Les liens ne fonctionnent plus, et j'ai fait toutes les MAJ possibles. 
Un peu dépitée, je ne comprends pas, cela fonctionne sur tous les autres appareils de la maison... Et même avec le téléphone de ma voisine!


----------



## boninmi (24 Avril 2021)

Cette imprimante semble pourtant tout à fait compatible 10.12 (et même 10.11)
As-tu respecté les spécifications d'installation de l'assistance HP ?
La page propose également une assistance en ligne.



			https://support.hp.com/fr-fr/printer-setup/hp-envy-6000-all-in-one-printer-series/29256672/model/29256673
		


Il y a un lien "Consulter les logiciels disponibles" qui te conduit ensuite au téléchargement des pilotes (micrologiciel et pilote). As-tu bien installé les deux ?

Avec quel logiciel l'impression couleur ne fonctionne-t-elle pas ? Tous ou seulement un ou certains ?


----------



## Moonwalker (25 Avril 2021)

HP Envy 6020.

Appareil relativement récent. Ne doit pas poser de problèmes.

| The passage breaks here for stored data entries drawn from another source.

/-- R81, R91, R93, R98, R99, R113, R117, R121, R208, R286, R347. CURTAIN_UP completes at every due curtain: the act starts, the frozen cues
apply, and every core of the script grid stands at cycle 0 of its block. Choices: log entry 36, log entry 99. -/
def Obligations.CurtainRises : Prop :=
  ∀ (s : State) (c a due at_ : Nat),
    let k := s.company c
    let cores := s.scriptCores c
    let slip := if k.reproducible then at_ - due else 0
    s.awake = true → k.stopping = false → s.curtainDue c = some (a, due, at_) →
    let up (k' : Company) : Company := { k with
      mode := .running, at_ := .none, cut := false, clock := k.clock.apply, trap := k.trap.apply, plan := k.plan.apply
      act := a, curtain := k.curtain + 1, step := if s.broadcastAct c a then k.step + 1 else k.step
      launching := false, launchCmd := none, upCount := at_, upCycles := Act.scheduled (s.actDesc c a)
      ballast := if s.isEmptyAct c a then k.ballast else 0
      landedNames := [], landedContexts := [], late := 0, forced := 0, slip := slip
      taint := k.taint || decide (slip > 0), actTaint := k.actTaint || decide (slip > 0), cues := s.frozenClasses c, comparedAt := none
      ballastEnergy := k'.ballastEnergy, ballastSince := k'.ballastSince }
    let frame (t : State) : Prop :=
      t = { s with
        mem := t.mem, upsets := t.upsets, rings := t.rings, cores := t.cores, companies := t.companies, districtCounters := t.districtCounters
        chipCounters := t.chipCounters, fresh := t.fresh } ∧
      (∀ x, OutsideRecords x → Memory.read t.mem x = Memory.read s.mem x ∧ SMap.get 0 t.upsets x = SMap.get 0 s.upsets x) ∧
      (∀ x, x ∉ cores → t.core x = { s.core x with counters := (t.core x).counters })
    (s.isEmptyAct c a = false → ∃ t, exec (.curtainUp c) s = .next t ∧ frame t ∧
      (∀ d, d ≠ c → t.company d = { s.company d with
        stopRecords := (t.company d).stopRecords, stopping := (t.company d).stopping, faults := (t.company d).faults
        primary := (t.company d).primary }) ∧
      t.company c = { up (t.company c) with
        stopRecords := (t.company c).stopRecords, stopping := (t.company c).stopping, faults := (t.company c).faults
        primary := (t.company c).primary } ∧
      (Sound cores s → t.company c = up (t.company c) ∧ (∀ d, d ≠ c → t.company d = s.company d) ∧
        ∀ x ∈ cores, (t.core x).run = .running ∧ (t.core x).cycle = 0 ∧ (t.core x).bundle = 0 ∧ (t.core x).phase = 0 ∧
          (t.core x).a = [] ∧ (t.core x).l = [] ∧ (t.core x).loops = [] ∧ (t.core x).flights = [] ∧ (t.core x).cadence = 0 ∧
          (t.core x).sig = mix (BitVec.ofNat 64 (a + 1)) ∧
          ∀ b, (s.core x).idle = some b → b.act = a → (t.core x).code = b.code ∧ (t.core x).descs = b.descs)) ∧
    (s.isEmptyAct c a = true → ∃ u, exec (.curtainUp c) s = .next (u.barrier c) ∧ frame u ∧ u.company c = up (u.company c) ∧
      (∀ d, d ≠ c → u.company d = s.company d) ∧
      ∀ x ∈ cores, (u.core x).run = .ended ∧ (u.core x).cycle = 0 ∧ (u.core x).a = [] ∧ (u.core x).l = [] ∧ (u.core x).holds = [] ∧
        (u.core x).flights = [] ∧ (u.core x).sig = mix (BitVec.ofNat 64 (a + 1)))

/-- R396, R399, R400. A company whose cores all stand finishes its stop: nothing of its curtain, its launch or its holds is left. Choices:
log entry 34. -/
def Obligations.CompanyStops : Prop :=
  ∀ (s : State) (c : Nat),
    (s.company c).stopping = true → s.allStopped c = true →
    ∃ t, exec (.companyHalted c) s = .next t ∧ t = s.finishStop c ∧
      let k := t.company c
      k.at_ = .none ∧ k.stopping = false ∧ k.launching = false ∧ k.launchCmd = none ∧ k.haltCmds = [] ∧ k.pairStop = none ∧
      k.refused = [] ∧ k.refusedAt = none ∧ k.landedNames = [] ∧ k.landedContexts = [] ∧ k.primary = none ∧ k.faults = 0 ∧
      k.stopRecords = []

/-- R298, R299, R300. Signatures of a pair are compared at a curtain; a difference stops the company; a partner's stop is told at the next
curtain. Choices: log entry 42. -/
def Obligations.UnderstudyCompares : Prop :=
  ∀ (s : State) (c : Nat) (p : Pair) (sigs : List (BitVec 64)),
    let k := s.company c
    let own := (s.scriptCores c).map (fun x => (s.core x).sig)
    k.pair = some p →
    (k.sigSent = false → exec (.signatureExchange c sigs) s = .next (s.setCompany c { k with partnerSigs := some sigs })) ∧
    (k.sigSent = true → sigs = own → exec (.signatureExchange c sigs) s = .next (s.setCompany c
      { k with partnerSigs := none, sigSent := false, comparedAt := some s.now })) ∧
    (∀ i, k.sigSent = true → sigs.length = own.length → i < own.length → sigs.getD i 0 ≠ own.getD i 0 → s.companyIdle c = false →
      ∃ u body, exec (.signatureExchange c sigs) s = .next ((u.postDeviceFor c 9 body).finishStop c false) ∧
        u = s.setCompany c { k with partnerSigs := none, sigSent := false }) ∧
    (s.companyIdle c = false → exec (.understudyPartnerStopped c) s = .next (s.setCompany c { k with
      pair := none, sigSent := false, partnerSigs := none, comparedAt := none, pairStop := some (0x0A, p.link) })) ∧
    (s.companyIdle c = true → ∃ u, exec (.understudyPartnerStopped c) s = .next (u.postDeviceFor c 0x0A (pack [(c, 5), (0, 3), (p.link, 4)])) ∧
      u = s.setCompany c { k with pair := none, sigSent := false, partnerSigs := none, comparedAt := none })

/-- R295, R342. UNDERSTUDY_PAIR waits for its partner and joins the pair, or is denied after one second or when the two chips differ.
Choices: log entry 53, log entry 42. -/
def Obligations.PairCommands : Prop :=
  (∀ (s : State) (w : Nat),
    let c := Cmd.company w;
    let k := s.company c;
    Serving s 0 w understudyPairSheet (fun w => (s.company (Cmd.company w)).pairWait.isNone) →
    (k.reproducible = true ∧ s.companyIdle c = true ∧ s.linkLive (Cmd.field w 1 1) = true ∧ s.pairFree (Cmd.field w 1 1) = true ∧
      ∃ far, (s.link (Cmd.field w 1 1)).neighbour = some (Cmd.field w 2 2, far)) ∧
    exec (.understudyPair 0) s = .next ((s.setCompany c { k with
      pairWait := some ⟨⟨Cmd.field w 0 1, Cmd.field w 1 1, Cmd.field w 2 2⟩, 0, BitVec.ofNat 32 (Cmd.tag w), s.now⟩ }).message c (Cmd.field w 2 2)
        ([6, c, Cmd.field w 0 1, Cmd.field w 1 1, s.part.rom.toNat, match k.script with | some x => x.hash.toNat | none => 0, k.districts.toNat] ++
          s.extHashes.map (·.toNat)))) ∧
  (∀ (s : State) (c : Nat) (w : PairWait),
    let k := s.company c;
    let hash : BitVec 384 := match k.script with | some p => p.hash | none => 0;
    k.pairWait = some w →
    (w.since + 250000000 ≤ s.now → exec (.understudyPairTimeout c) s =
      .next ((s.setCompany c { k with pairWait := none }).complete w.ring false 0x14 (some c) w.tag.toNat St.denied noField 0)) ∧
    (∀ link, s.linkLive w.pair.link = true → (s.link w.pair.link).neighbour = some (w.pair.partner, link) → k.reproducible = true →
      s.companyIdle c = true → s.pairFree w.pair.link = true → w.pair.role ≤ 1 →
      exec (.understudyPairExchange c (1 - w.pair.role) link s.part.rom.toNat s.extHashes hash k.districts true true true) s =
        .next ((s.setCompany c { k with pair := some w.pair, pairWait := none }).complete w.ring false 0x14 (some c) w.tag.toNat St.ok noField 0)) ∧
    (∀ link rom exts h d, s.linkLive w.pair.link = true → (s.link w.pair.link).neighbour = some (w.pair.partner, link) → k.reproducible = true →
      s.companyIdle c = true → (rom ≠ s.part.rom.toNat ∨ exts ≠ s.extHashes ∨ h ≠ hash ∨ d ≠ k.districts) →
      exec (.understudyPairExchange c (1 - w.pair.role) link rom exts h d true true true) s =
        .next ((s.setCompany c { k with pairWait := none }).complete w.ring false 0x14 (some c) w.tag.toNat St.denied noField 0)))

/-- R338, R339, R355, R371, R395, R351, R425, R432. HELLO, SET_INTERFACE, SET_HOUSE_BUDGET, READ_FAULT, QUERY_DEVICE, EVENT_READ and
DEBUG_READ_QUIRE complete with their bodies and reports. -/
def Obligations.DeviceCommandsComplete : Prop :=
  (∀ (s : State) (r w : Nat),
    let done (t : State) (op body : Nat) : State := t.complete 0 false op none (Cmd.tag w) St.ok noField body;
    (Serving s 0 w helloSheet →
      exec (.hello 0) s = .next (done s 1 (pack [(1, 8), (0x10, 64), (0, 56), (s.interface.toNat, 8), (1, 8), (1, 8), (1, 8),
        (s.part.rom.toNat, 32), (s.part.grade, 8)]))) ∧
    (Serving s 0 w setInterfaceSheet →
      Cmd.field w 0 1 = 0x10 ∧ exec (.setInterface 0) s = .next (done { s with interface := 0x10 } 2 0)) ∧
    (Serving s 0 w setHouseBudgetSheet →
      (100 ≤ Cmd.field w 0 4 ∧ Cmd.field w 0 4 ≤ s.fuseMax ∧ Cmd.field w 0 4 ≤ Cmd.field w 4 4 ∧ Cmd.field w 4 4 ≤ 1150 ∧ 1 ≤ Cmd.field w 8 4) ∧
      exec (.setHouseBudget 0) s = .next (done { s with
        sustained := Cmd.field w 0 4, peak := Cmd.field w 4 4, ramp := Cmd.field w 8 4
        companies := s.companies.map (fun p => (p.1, { p.2 with refusedAt := p.2.refusedAt.map (fun _ => 0) })) } 0x60 0)) ∧
    (∀ x, Serving s r w readFaultSheet →
      (if Cmd.field w 0 1 = 0 then (s.company (Cmd.company w)).log else s.log).find (Cmd.field w 4 4) = some x →
      exec (.readFault r) s = .next (s.complete r false 0x72 (some (Cmd.company w)) (Cmd.tag w) St.ok noField x.toNat))) ∧
  (∀ (s : State) (r w : Nat),
    let a := Cmd.dataAddr w;
    (∀ d, ∃ e, s.putReport a d = { s.putBytes .foyer a d with upsets := e } ∧
      ∀ x, x < a ∨ a + d.length ≤ x → SMap.get 0 e x = SMap.get 0 s.upsets x) ∧
    (Serving s 0 w queryDeviceSheet → 4096 ≤ Cmd.length w ∧
      exec (.queryDevice 0) s = .next ((s.queryPieces.foldl (fun t p => t.putReport (a + p.1) p.2)
        (s.putReport a (List.replicate 4096 0))).complete 0 false 3 none (Cmd.tag w) St.ok noField 0)) ∧
    (Serving s r w eventReadSheet →
      let t := Cmd.field w 0 1;
      let core := Cmd.field w 8 2;
      let is := (List.range (Cmd.field w 4 2)).map (Cmd.field w 2 2 + ·);
      let u := s.putReport a (is.flatMap (s.readEvent t core));
      let done (u : State) : State := u.complete r false 0x71 (some (Cmd.company w)) (Cmd.tag w) St.ok noField 0;
      (Cmd.field w 1 1 = 0 → exec (.eventRead r) s = .next (done u)) ∧
      (Cmd.field w 1 1 = 1 → exec (.eventRead r) s = .next (done (is.foldl (fun s i => s.clearEvent t core i) u)))) ∧
    (Serving s 0 w debugReadQuireSheet →
      let k := s.core (Cmd.field w 0 2);
      let slot := Cmd.field w 2 1;
      (s.scope.getLsbD 0 = true ∧ s.power ≠ .dim ∧ 256 * (slotBits slot / 8 + 8) ≤ Cmd.length w) ∧
      exec (.debugReadQuire 0) s = .next ((s.putReport a ((List.range 256).flatMap (fun cell =>
        toBytes (slotBits slot / 8) (k.slot cell slot) ++ toBytes 8 (k.status cell slot).bits.toNat))).complete
          0 false 0x91 (some (Cmd.company w)) (Cmd.tag w) St.ok noField 0)))

/-- R218, R424, R428, R436. EVENT_CONFIG configures counters and calibration sets, at once or at the curtain-up, and TEST_PERTURB sets a
control slot. -/
def Obligations.EventsAndPerturbations : Prop :=
  (∀ (s : State) (r w : Nat), Serving s r w eventConfigSheet →
    let i := Cmd.field w 1 1;
    let x := Cmd.field w 2 2;
    let config : BitVec 64 := BitVec.ofNat 64 (Cmd.field w 8 8);
    let threshold : BitVec 64 := BitVec.ofNat 64 (Cmd.field w 16 8);
    let counter : EventCounter := { config := config, value := 0, threshold := threshold, raised := false };
    let done (u : State) : Answer := .next (u.complete r false 0x70 (some (Cmd.company w)) (Cmd.tag w) St.ok noField 0);
    let quiet (core : Nat) : Prop := ∀ c, s.companyOf core = some c → s.inAct c = false;
    let wait (core t : Nat) : State := s.setCore core { s.core core with cfgQueue := (s.core core).cfgQueue ++ [⟨t, i, config, threshold⟩] };
    (Cmd.field w 0 1 = 0 → quiet x → exec (.eventConfig r) s = done (s.setCore x
      { s.core x with counters := SMap.set {} (s.core x).counters i counter })) ∧
    (∀ c, Cmd.field w 0 1 = 0 → s.companyOf x = some c → s.inAct c = true → exec (.eventConfig r) s = done (wait x 0)) ∧
    (Cmd.field w 0 1 = 1 → quiet (64 * x) → exec (.eventConfig r) s = done
      { s with districtCounters := SMap.set {} s.districtCounters (8 * x + i) counter }) ∧
    (∀ c, Cmd.field w 0 1 = 1 → s.companyOf (64 * x) = some c → s.inAct c = true → exec (.eventConfig r) s = done (wait (64 * x) 1)) ∧
    (Cmd.field w 0 1 = 2 → exec (.eventConfig r) s = done { s with chipCounters := SMap.set {} s.chipCounters i counter }) ∧
    (Cmd.field w 0 1 = 3 → quiet x → exec (.eventConfig r) s = done (s.setCore x
      { s.core x with calSets := SMap.set 0 (s.core x).calSets i (config.setWidth 256) })) ∧
    (∀ c, Cmd.field w 0 1 = 3 → s.companyOf x = some c → s.inAct c = true → exec (.eventConfig r) s = done (wait x 3)) ∧
    (Cmd.field w 0 1 = 4 → exec (.eventConfig r) s = done { s with chipCalSets := SMap.set 0 s.chipCalSets i (config.setWidth 256) }) ∧
    (Cmd.field w 0 1 = 5 → exec (.eventConfig r) s = done (s.setCompany (Cmd.company w)
      { s.company (Cmd.company w) with watch := config }))) ∧
  (∀ (s : State) (w : Nat), Serving s 0 w testPerturbSheet →
    let q : Perturb :=
      { kind := Cmd.field w 0 1, core := Cmd.field w 2 2, company := Cmd.field w 4 1, channel := Cmd.field w 5 1
        sub := Cmd.field w 6 1, lane := Cmd.field w 7 1, amount := Cmd.field w 8 4, left := Cmd.field w 12 4 };
    (s.part.lifecycle = 2 ∨ s.scope.getLsbD 1 = true) ∧
    exec (.testPerturb 0) s = .next (State.complete
      { s with perturb := SMap.set {} s.perturb (Cmd.field w 1 1) (if q.kind = 0 ∨ q.left = 0 then {} else q) }
      0 false 0x92 none (Cmd.tag w) St.ok noField 0))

						Imprimante tout-en-un HP ENVY 6020 Téléchargements de logiciels et de pilotes | Assistance clientèle HP®
					

Téléchargez les dernier pilotes, firmware et logiciel pour votre Imprimante tout-en-un HP ENVY 6020.Ceci est le site officiel de HP pour télécharger gratuitement des pilotes pour vos produits HP Computing and Printing pour le système d'exploitation Windows et Mac.




					support.hp.com
				




Néanmoins, je vois une différence entre 10.12 Sierra et 10.13 High Sierra.

Sur 10.12 Sierra, rien n’est proposé au téléchargement, outre la mise à jour du firmware (peut-être déjà effectuée, à vérifier). On y parle aussi de AirPrint.

AirPrint c’est bien, surtout avec HP, mais parfois il n’y a pas toutes les fonctions, loin de là.

Avec 10.13 High Sierra, HP propose HP Smart, un logiciel qu’on télécharge sur le Mac App Store.


----------



## pooja22 (24 Janvier 2022)

Bonjour,
Cela fait un an ou deux ans que j'ai acheté une HP ENVY 7800 series.. Elle fonctionne impeccable par wi-fi et à partir de mon téléphone MAIS seul bémol avec mon MacBook je n'arrive pas à imprimer en couleur je peux choisir que l'option noir et blanc.
J'ai installé ceci : https://support.apple.com/kb/DL1888?locale=fr_FR mais toujours le même problème....

Alors j'ai un MACBOOK PRO 3-inch, 2018, Four Thunderbolt 3 Ports - macOS Monterey version 12.1

Merci d'avance.


----------



## Moonwalker (24 Janvier 2022)

pooja22 a dit:


> Bonjour,
> Cela fait un an ou deux ans que j'ai acheté une HP ENVY 7800 series.. Elle fonctionne impeccable par wi-fi et à partir de mon téléphone MAIS seul bémol avec mon MacBook je n'arrive pas à imprimer en couleur je peux choisir que l'option noir et blanc.
> J'ai installé ceci : https://support.apple.com/kb/DL1888?locale=fr_FR mais toujours le même problème....
> 
> ...


Je possède ce modèle d’imprimante mais je ne l’utilise pas avec Monterey.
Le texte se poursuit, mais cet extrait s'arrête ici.